Masque de protection : L’atout N°1 pour éviter une seconde vague de l’épidémie

Les masques de protection sont particulièrement demandés par les français afin de lutter contre le coronavirus. Grand public, chirurgical, FFP, quels sont les différents types de masques ?

Depuis le 11 mai 2020, le port du masque est devenu une obligation dans les transports public . Il est en outre fortement conseillé dans les commerces : « Le commerçant peut subordonner l’accès à sa boutique au port du masque”, a indiqué l’ex premier ministre lors de la présentation du plan de déconfinement progressif.

La France a désormais dépasse les 30000 morts et une seconde vague paraît désormais inévitable selon les médecins. Le nouveau premier ministre Jean Castex évoque désormais la possibilité de rendre le port du masque obligatoire dans tous les espaces clos très prochainement. L’objectif serait de diminuer l’impact de cette seconde vague prévue pour cette rentrée de 2020.

Mais quel masque choisir et comment bien le porter ?

Le dispositif 3 pli ou anti-projections

Le masque chirurgical se trouve être le plus couramment porté : C’est par exemple ce dernier que portent les dentistes. Cela dit,ce masque de protection vendu pour quelques centimes en pharmacie ne protège pas totalement le porteur. Ce sont les autres que ce masque protège de la sorte, de ses projections.

Le masque de protection FFP2 encore appelé masque de protection respiratoire

Il s’agit d’un appareil de protection respiratoire (norme NF EN 149) conçu pour à couvrir la personne qui le porte contre l’inhalation de gouttelettes mais aussi contre des particules en suspension, susceptible de renfermer des agents infectieux. Le port de ce genre de dispositif de diverses formes (2 plis, 3 plis, becs de canard…) est plus difficile (inconfort thermique, résistance) que celui d’un masque chirurgical. Dixit l’Afnor, il y a trois types suivant leur rendement, estimée par apport à l’efficacité du filtre et de la fuite : les masques FFP1 filtrant minimum 80 % des aérosols, les dispositifs FFP2 filtrant au minimum 94 % des aérosols mais aussi les masques de protection FFP3 filtrant au moins 99 % des particules. Sa période d’usage est de 6 heures.

Le Masque AFNOR lavable

Il concerne la catégorie de protections à utilisation non médical et est conçu pour suppléer les gestes barrières. Ces masques en tissu répondent à des standards sanitaires particulières afin de filtrer les gouttelettes. 2 catégories de protection ont ainsi été indiquées : Les protections à destination des entreprises en relation avec le public (ils filtrent au moins 90 % aérosols de 3 microns) destinés à être délivrés à des gens travaillant avec un bon nombre de personnes durant l’exercice de leurs travail ;
Des masques à cible grand public (ils bloquent pas loin de 70 % des particules de 3 microns) destinés à l’utilisation d’individus ayant des contacts peu nombreux avec d’autres individus lors de l’exercice de leurs travail.

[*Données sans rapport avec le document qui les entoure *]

-- ==== Sys2Proof/Machine/State.lean ====
section
/-! DEFINITION. The state of the engine (spec/10_state.md), its reset value (spec/70_reset_and_hazards.md R381) and
the ways a step of the model can stop. -/

namespace Sys2Proof.Machine

/-- The eight buffer spaces (20_memory.md R60). "A buffer's content is exactly its elements 0 to length−1" (10_state.md
R37), so a buffer is the list of its elements, and its length register (10_state.md R32) is the list's length. -/
structure Memory where
  /-- KEY, bytes (10_state.md R35). -/
  key : List Byte
  /-- IV, bytes (10_state.md R35). -/
  iv : List Byte
  /-- DIN, bytes (10_state.md R35). -/
  din : List Byte
  /-- DOUT, bytes (10_state.md R35). -/
  dout : List Byte
  /-- PTAB, bytes, one table entry each (10_state.md R35). -/
  ptab : List Byte
  /-- TKEY, cells (10_state.md R36). -/
  tkey : List Cell
  /-- TIN, cells (10_state.md R36). -/
  tin : List Cell
  /-- TOUT, cells (10_state.md R36). -/
  tout : List Cell
  deriving DecidableEq, Repr

/-- What the platform presents at the input port TIME_MS (10_state.md R39): a stated value, or nothing stated, and
then every sample is a free value (log entry 2). -/
inductive TimePort
  /-- The port presents t until the platform changes it. -/
  | driven (t : DWord)
  /-- No value is stated: the k-th sample is `Config.freeTimeMs k`. -/
  | undriven
  deriving DecidableEq, Repr

/-- What a read transaction returned to the host (20_memory.md R63, R65; log entry 7). -/
inductive Reply
  /-- Nothing has been read. -/
  | none
  /-- The value a ReadReg returned. -/
  | word (v : Word)
  /-- The content a ReadBuf of a byte buffer returned. -/
  | bytes (v : List Byte)
  /-- The content a ReadBuf of a cell buffer returned. -/
  | cells (v : List Cell)
  deriving DecidableEq, Repr

/-- The machine: the engine's registers and buffers (10_state.md R20), and after them the model's own fields. -/
structure State where
  /-- STATUS, number 0x01 (10_state.md R28). -/
  status : Word
  /-- P0, number 0x02 (10_state.md R29). -/
  p0 : Word
  /-- P1, number 0x03 (10_state.md R29). -/
  p1 : Word
  /-- P2, number 0x04 (10_state.md R29). -/
  p2 : Word
  /-- P3, number 0x05 (10_state.md R29). -/
  p3 : Word
  /-- PV_HI, number 0x06 (10_state.md R30). -/
  pvHi : Word
  /-- PV_LO, number 0x07 (10_state.md R30). -/
  pvLo : Word
  /-- RV_HI, number 0x08 (10_state.md R31). -/
  rvHi : Word
  /-- RV_LO, number 0x09 (10_state.md R31). -/
  rvLo : Word
  /-- IVCTR_HI, number 0x12 (10_state.md R33). -/
  ivctrHi : Word
  /-- IVCTR_LO, number 0x13 (10_state.md R33). -/
  ivctrLo : Word
  /-- The eight buffers with their lengths, numbers 0x0A to 0x11 (10_state.md R32, R35, R36). -/
  mem : Memory
  /-- The model's own: the machine's configuration, which no step changes (10_state.md R40; log entry 3). -/
  cfg : Config
  /-- The model's own: what stands at the input port TIME_MS (10_state.md R39; log entry 2). -/
  timeMs : TimePort
  /-- The model's own: how many samples of TIME_MS have been taken (log entry 2). -/
  timeDraws : Nat
  /-- The model's own: the transactions still to be performed, oldest first (10_state.md R24; log entry 4). -/
  pending : List Transaction
  /-- The model's own: what the most recent read returned to the host (20_memory.md R63, R65; log entry 7). -/
  lastRead : Reply
  deriving DecidableEq, Repr

/-- Why the machine would stop with a fault. There is NO constructor: no failure stops the engine (60_exceptions.md
R340, R351); every failure is a STATUS code in a next state (R346). Safe: no run is cut short (log entry 11). -/
inductive Fault
  deriving DecidableEq, Repr

/-- Why a step has no meaning. -/
inductive Refusal
  /-- Raised by an arm of `exec` whose instruction has no meaning yet; no arm is left so. Safe. -/
  | notModelled (mnemonic : String)
  /-- Raised by a LoadBuf with more elements than the buffer's capacity: "the transaction is refused: it is not
  performed, no state changes" (20_memory.md R64; log entry 8). Safe. -/
  | loadTooLong
  deriving DecidableEq, Repr

/-- What a command, a transaction or a step answers. -/
abbrev Answer := Host.Outcome State Fault Refusal

/-- Every buffer empty (10_state.md R50). -/
def Memory.empty : Memory where
  key := []
  iv := []
  din := []
  dout := []
  ptab := []
  tkey := []
  tin := []
  tout := []

/-- The state after Reset (10_state.md R50, 70_reset_and_hazards.md R381): every register 0, every buffer empty. The
model's own fields are DESIGN CHOICE (log entries 2, 3, 4 and 7): the default configuration, no time stated, no
sample taken, nothing pending, nothing read. -/
def State.reset : State where
  status := 0
  p0 := 0
  p1 := 0
  p2 := 0
  p3 := 0
  pvHi := 0
  pvLo := 0
  rvHi := 0
  rvLo := 0
  ivctrHi := 0
  ivctrLo := 0
  mem := Memory.empty
  cfg := Config.default
  timeMs := .undriven
  timeDraws := 0
  pending := []
  lastRead := .none

end Sys2Proof.Machine
end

Ce masque peut être utilisé par tous les individus. Un visuel d’identification a été créé avec pour objectif d’authentifier un masque alternatif testé et certifié par les pouvoirs publics.

Comment bien porter un masque de protection ?

Avant et après avoir mis le masque, nettoyez-vous sérieusement les mains et les doigts avec un gel hydroalcoolique ou au savon. En Second Lieu :

Apposez le dispositif sur votre visage et bien l’ajuster. Puis ne le manipulez plus et ne vous touchez surtout pas la figure.
Afin de l’enlever : Enlevez le masque de protection par derrière (ne surtout pas toucher le devant du masque) Si le masque de protection est à usage unique, jetez-le d’emblée. Si il est lavable, sans le manipuler mettez-le à laver à 60°. Lavez-vous les mains convenablement avec une solution hydroalcoolique .

Masque chirurgical périmé : peut-on encore l’utiliser ?

Appuyé par la direction générale de la Santé, le Ministère du Travail a autorisé, l’emploi de masque de protection (de type FFP2) périmé, sous condition que sa date de péremption ne dépasse pas 6 mois. Ceux-ci doivent :

« Avoir été conservés dans les conditions de conservation conformes à celles recommandées par le fabricant ».
« Avoir fait l’objet de plusieurs tests successifs » avant leur application. Ceux-ci ont pour but de contrôler la totalité des conditionnements, l’apparence, la solidité des élastiques et de la barrette nasale de maintien du masque, et l’ajustement du masque sur le visage.